Cloudera Impala supports low-latency, interactive queries on Hadoop data sets either stored in Hadoop Distributed File System (HDFS) or HBase, the distributed NoSQL database for Hadoop. Impala’s notion is to use Hadoop as a storage engine but move away from MapReduce algorithms. Instead, Impala uses distributed queries, a concept inherited from massive parallel processing databases. As a result, Impala supports SQL-like query languange (in the same way way as Apache Hive), but can execute the queries 10-100 times fasters than Hive that converts them into MapReduce. You can find more details on Impala in one of the previous posts.
R is one of the most popular open source statistical computing and graphical software. It can work with various data sources from comma separated files to web contents referred by URLs to relational databases to NoSQL (e.g. MongoDB or Cassandra) and Hadoop.
Thanks to the generic Impala ODBC driver, R can be integrated with Impala, too. The solution will provide fast, interactive queries running on top of Hadoop data sets and then the data can be further processed or visualized within R.
Cloudera Impala ODBC drivers
As we can see in the diagram below, Impala runs on the top of dataset stored in HDFS or HBase and the users can interact with it in multiple ways.
One option is to use impala-shell which is part of the impala package and provides a command line interface. Other option is to use Hue (Cloduera’s Hadoop User Experience product) that is a web browser based UI offering a query editor among other functions that is capable of run queries against Pig, Hive or Impala.The third option is to use ODBC driver and connect some of the well-known popular BI tools to Impala.
Cloudera provides connectors for some of the most popular leading analytics and data visualization tools such as Tableau, QlikView or Microstrategy. It can also offer a generic ODBC driver that can be used to connect various tools. This is the software component that we will use in the post to demonstrate how to integrate R with Cloudera Impala.

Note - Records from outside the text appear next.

/-- R163, R181: of a provisional set the edge island takes the early trigger compares only. -/
def execProvisionalSetArrival (frame : SetFrame) (s : State) : Res :=
  .next (s.on .edge fun s =>
    let o := setOwner frame.pier frame.partner
    match setOfWords s frame.pier frame.partner frame.words with
    | none => s
    | some set =>
      if !set.provisional || s.edg.sets[o].safe || !(frame.partner || stagesAhead s frame.pier) then s
      else
        ((ownedChans s o.val).zip set.chans).foldl (fun s e =>
          let c := e.1
          (List.range 4).foldl (fun s t =>
            match trigPos (e.2.triggers.getD t 0) with
            | none => s
            | some pos =>
              let mine (a : Arm) : Bool := a.k == set.k && a.trig == t
              if !earlyPos s (ownerStage o) pos || s.edg.ch[c].arms.any (fun a => mine a && a.fired.isSome) then s
              else s.modCh c fun h =>
                { h with arms := (h.arms.filter fun a => !mine a) ++ [⟨set.k, t, (set.instant : Int) * 32 + pos, true, none, false⟩] }) s) s)

/-! ### Reload points -/

/-- Whether a waiting write belongs to a channel: its own objects, those of the driver channels its outputs go to, and of its
bootstrap channel (R197, R222). -/
def writeOfChan (s : State) (c : ChanId) (key : Nat) : Bool :=
  let idx := key / 256
  idx == 0x4420 + c.val
    || (decide (0x4810 ≤ idx) && decide (idx < 0x481C) && (outputAt s (idx - 0x4810)).map (·.1) == some c)
    || (decide (0x4830 ≤ idx) && decide (idx < 0x4834) && (outputAt s (idx - 0x4830 + 8)).map (·.1) == some c)

/-- The writes that wait for a channel's reload point act. -/
def takeChanWrites (s : State) (c : ChanId) : State :=
  let mine := s.commitWrites.filter fun w => writeOfChan s c w.1
  let rest := s.commitWrites.filter fun w => !writeOfChan s c w.1
  let s := { s with commitWrites := rest }
  showDeadTime c (mine.foldl (State.setDue .nextCommit) s)

/-- R187: a channel is released at a reload point at which no source holding it is active. -/
def releaseChan (s : State) (c : ChanId) : State :=
  let h := s.edg.ch[c]
  if h.holds.isEmpty || (h.holds.any fun x => s.edg.active.contains x.src) then s
  else
    let s := s.modCh c fun h => { h with holds := [] }
    let s := s.setBit (Obj.EDG_CH_STATUS c) 1 (latchHolds s c)
    allGroups.foldl (fun s g => if grpHasChan s g c then showGroup g s else s) s

/-- A period starts on the channels of an owner with the set in force. -/
def startPeriod (o : Fin 8) (f : CmdSet) (start : Nat) (s : State) : State :=
  let tu := s.tu (ownerStage o)
  let s := s.modSet o fun y => { y with start := start }
  let s := ((ownedChans s o.val).zip f.chans).foldl (fun s e => placeFrom e.1 (now32 s) (formToggles e.1 e.2 start tu (settle e.1 s))) s
  armPeriod o f start s

/-- The set in force returns its tally to the pier, which takes u(k) from it (R176, R62). -/
def returnTally (o : Fin 8) (t : Nat) (s : State) : State :=
  if h : o.val < 4 then
    s.modPier ⟨o.val, h⟩ fun p => match p.sent.find? (fun e => e.tally == t) with | some e => { p with duties := e.duties } | none => p
  else s

/-- A reload point for one owner: a shadowed set whose instant has come takes effect, or the set in force repeats after its
update period, or the outputs released here are placed anew (R176). -/
def ownerPoint (here : List ChanId) (o : Fin 8) (s : State) : State :=
  let cs := ownedChans s o.val
  if !(cs.any here.contains) then s
  else
    let x := s.edg.sets[o]
    let ripe := match x.shadow with
      | some f => decide (f.instant ≤ s.replicaOf .edge) && (!x.deferred || cs.all here.contains)
      | none => false
    match ripe, x.shadow, x.force with
    | true, some f, _ =>
      let s := s.modSet o fun y => { y with force := some f, shadow := none, deferred := false }
      returnTally o f.tally (startPeriod o f s.now s)
    | _, _, some f =>
      let tu := s.tu (ownerStage o)
      if tu ≠ 0 ∧ x.start + tu ≤ s.now then startPeriod o f (s.now - (s.now - x.start) % tu) s
      else (cs.filter here.contains).foldl (fun s c => placeFrom c (now32 s) s) s
    | _, _, none => s

/-- A reload point of an unowned channel: static compares that wait take effect, and their pattern starts again (R175). -/
def staticPoint (c : ChanId) (s : State) : State :=
  let s := s.modCh c fun h => { h with static := h.staticNext.getD h.static, staticNext := none }
  placeFrom c (now32 s) (formToggles c s.edg.ch[c].static s.now (reloadInterval s c) (settle c s))

/-- A zero or peak point of a timebase: reloads, releases, sets, static compares, bootstrap refreshes and the trips that closed
blanking windows bring (R174 to R179, R187, R189, R193). -/
def reloadPoint (tb : TbId) (peak : Bool) (s : State) : State :=
  if !pointDue s tb peak then s
  else
    let s := if peak then peakPoint tb s else (allGroups.filter fun g => grpTb s g == tb).foldl takeGroupWrites (zeroPoint tb s)
    let here := allChans.filter fun c => chanTb s c == tb && reloadsAt s c peak
    let s := here.foldl takeChanWrites s
    let s := here.foldl releaseChan s
    let s := (List.finRange 8).foldl (fun s o => ownerPoint here o s) s
    let s := (here.filter fun c => decide (8 ≤ chanOwner s c)).foldl (fun s c => staticPoint c s) s
    let s := here.foldl (fun s c => bootPoint c s) s
    tripScan s

def execReloadPoint (tb : TbId) (peak : Bool) (s : State) : Res := .next (s.on .edge (reloadPoint tb peak))

/-! ### Static compares, calibration, heartbeat -/

/-- R175: the control word is written, and the static compares take effect together at the next reload point. -/
def staticCtrl (ch : ChanId) (ctrl : Nat) (s : State) : State :=
  let st : ChanSet := ⟨(List.range 4).map fun j => s.objN (Obj.EDG_CH_STATIC ch j), [], ctrl⟩
  (s.setN (Obj.EDG_CH_STATIC_CTRL ch) ctrl).modCh ch fun h => { h with staticNext := some st }

def execStaticCtrlWrite (ch : ChanId) (ctrl : Nat) (w : Writer) (s : State) : Res :=
  .next (request w (Obj.EDG_CH_STATIC_CTRL ch) .edge (owned w fun s => if ctrl < 64 then (0, staticCtrl ch ctrl s) else (0x06090030, s)) s)

/-- The channel and side of an output of the delay lines: 0 to 23 high, 24 to 47 low. -/
def outputChan (o : Fin 48) : ChanId := ⟨o.val % 24, by omega⟩

/-- An output by the code of EDG_ROUTE (R4): channel 1 to 24 high, 0x80 with the channel low. -/
def outputCode (o : Fin 48) : Nat := if o.val < 24 then o.val + 1 else 0x80 + (o.val - 24) + 1

/-- Recalibration of the delay lines: outputs that fail are placed to whole core cycles (R180). -/
def recalibrate (failing : List (Fin 48)) (s : State) : State :=
  let fresh := failing.filter fun o => !s.edg.calFault.contains o
  let s := s.modEdg fun e => { e with calFault := failing, recalAt := s.now }
  let s := allChans.foldl (fun s c => s.setBit (Obj.EDG_CH_STATUS c) 6 (failing.any fun o => outputChan o == c)) s
  let s := s.setBit Obj.EDG_STATUS 2 (!failing.isEmpty)
  fresh.foldl (fun s o => s.log 0x300F [outputCode o]) s

/-- R180: every 1 ms. -/
def execDelayLineRecal (failing : List (Fin 48)) (s : State) : Res :=
  .next (s.on .edge fun s => if s.since s.edg.recalAt < cyclesMs then s else recalibrate failing s)

/-- R180: a heartbeat on every edge line, every 256 core cycles. -/
def execEdgeHeartbeat (s : State) : Res :=
  .next (s.on .edge fun s =>
    if s.since s.edg.beatAt < 256 then s
    else
      let s := s.modEdg fun e => { e with heartbeats := e.heartbeats + 1, beatAt := s.now }
      s.modGdv fun g => { g with heartbeat := Vector.replicate 6 s.now })

/-! ### Guard and raw override -/

/-- Whether a guard watches a pair: both outputs on one driver die, or both on fibre ports or logic outputs (R182, R184);
answers the die, 1 to 6, or 0 for the edge island. -/
def guardOf (s : State) (c : ChanId) : Option Nat :=
  match destsOf s c true, destsOf s c false with
  | [a], [b] => if a < 12 ∧ b < 12 then some (a / 2 + 1) else if 12 ≤ a ∧ 12 ≤ b then some 0 else none
  | _, _ => none

/-- An intervention of the guard (R184). -/
def guardActs (c : ChanId) (die : Nat) (s : State) : State :=
  ((s.setBit (Obj.EDG_CH_STATUS c) 4 true).bump (Obj.EDG_CH_GUARD_COUNT c)).log 0x3007 [c.val + 1, die]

Install R, RStudio Server, Impala ODBC and RODBC
Impala installation was covered in this post. To install R on a Linux environment (for now Fedora 19 will be used ) we need to execute the following commands:
# Install EPEL package - EPEL stands for Extra package for Enterprise Linux $ sudo rpm -ivh http://mirror.chpc.utah.edu/pub/epel/5/x86_64/epel-release-5-4.noarch.rpm $ sudo yum install R ================================================================================ Package Arch Version Repository Size ================================================================================ Updating: R x86_64 3.0.2-1.el6 epel 20 k Updating for dependencies: R-core x86_64 3.0.2-1.el6 epel 46 M R-core-devel x86_64 3.0.2-1.el6 epel 90 k R-devel x86_64 3.0.2-1.el6 epel 19 k R-java x86_64 3.0.2-1.el6 epel 20 k R-java-devel x86_64 3.0.2-1.el6 epel 20 k libRmath x86_64 3.0.2-1.el6 epel 116 k libRmath-devel x86_64 3.0.2-1.el6 epel 24 k Transaction Summary ================================================================================ Upgrade 8 Package(s)
R comes with a command line interpreter but if you want to have a more convenient development environment, you may prefer to use RStudio. RStudio has a desktop version as well as a web browser based alternative called RStudio Server. They can be downloaded for free from RStudio website. We will use RStudio Server in this post.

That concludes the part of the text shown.